Any time the CPU writes to memory, it writes to RAM or I/O. Your example will zero out all the RAM, but also will zero any I/O locations. That's going to have the effect of disabling sprites, setting their colour to black, turning any sound off, etc etc. It might send a zero byte to the serial port or something as well, I'm a little hazy on exactly how that works. This is going to have an effect on loading from disk also.

So if you want to write anything into this region of RAM, then you can't do so directly from disk. You need to load it into some other region first, and then move it. (That's as well, since you probably want to decompress it etc).

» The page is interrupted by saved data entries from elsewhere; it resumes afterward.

-- ==== Sys2Proof/WellFormed.lean ====
section
/-! DEFINITION. Which commands are well formed: the checks on operands that the constructors' types do
not already make. -/

namespace Sys2Proof

/-- The most payload bytes a master attempt can give: the raw size of the largest picture,
4096×2176×3 (R25, section 1.5). -/
def maxMasterPayload : Nat := 4096 * 2176 * 3

/-- The most payload bytes a proxy picture can give: Wp×Hp×3 at the largest geometry and f = 2 (R43). -/
def maxProxyPayload : Nat := 2048 * 1088 * 3

/-- The operand checks: a payload is 1 byte up to the largest raw size (R25, R43), a header is 32 bytes
(R161), a body burst carries 1 to 288 bytes (nine units, R162), a table burst 1 to 66 (R31, R47), a
pixel line is not empty (section 1.1), and an ignored write goes to IDENT or to 0x14 to 0x1F (R178). -/
def Instr.wellFormed : Instr → Bool
  | .line pixels _ => !pixels.isEmpty
  | .attemptEnd n => decide (1 ≤ n ∧ n ≤ maxMasterPayload)
  | .proxyCodingEnd n => decide (1 ≤ n ∧ n ≤ maxProxyPayload)
  | .headerFetchDone bytes => decide (bytes.length = 32)
  | .bodyFetchDone bytes => decide (1 ≤ bytes.length ∧ bytes.length ≤ 288)
  | .tableSourceReadDone bytes => decide (1 ≤ bytes.length ∧ bytes.length ≤ 66)
  | .ignoredRegisterWrite offset _ => decide (offset = 0 ∨ 0x14 ≤ offset.toNat)
  | .fullReset | .frameStart _ | .frameEnd | .activityTableInitEnd | .lookCurveInitEnd | .entry _
  | .setup | .tune | .lines | .loadTable | .grant | .relinquish | .startIntake | .stopIntake
  | .intakeDrained | .roll _ | .cut _ | .mark _ | .setTimecode | .wait | .outcomeWriteDone
  | .refusedSlotWriteDone | .walkerReturnedCountDone | .halt | .resume | .stop | .freeze _
  | .engineReset | .engineResetComplete | .notice _ | .noticeMask _ | .pageRewriteDone
  | .writerBurstDone | .gapTimerExpiry _ | .resultSlotBurstDone | .resultCountBurstDone
  | .burstRetry | .burstError | .rawLevelChange _ _ _ | .filterTimerExpiry _ _ | .toggle _
  | .blinkTimerExpiry => true

end Sys2Proof
end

But if the aim is just to load some data to be displayed, then you could try and fit it all into the upper 8 kilobytes and separately configure the VIC-II to display it.

2. No

The interrupt handlers are part of the KERNAL, and they don't depend on BASIC. The design of the C64 is precisely so that you can page BASIC out without having worry about that kind of thing. But if you want to page out the KERNAL, then of course you need to set up an interrupt handler first (or disable interrupts until you page KERNAL back in)

3. That's right.

The VIC-II's view of memory is completely different from the CPU's view of memory. If the VIC-II is set to bank 3 (starting at $C000), then it will see RAM all the way through those 16K. It'll be up to you to upload whatever charsets you want.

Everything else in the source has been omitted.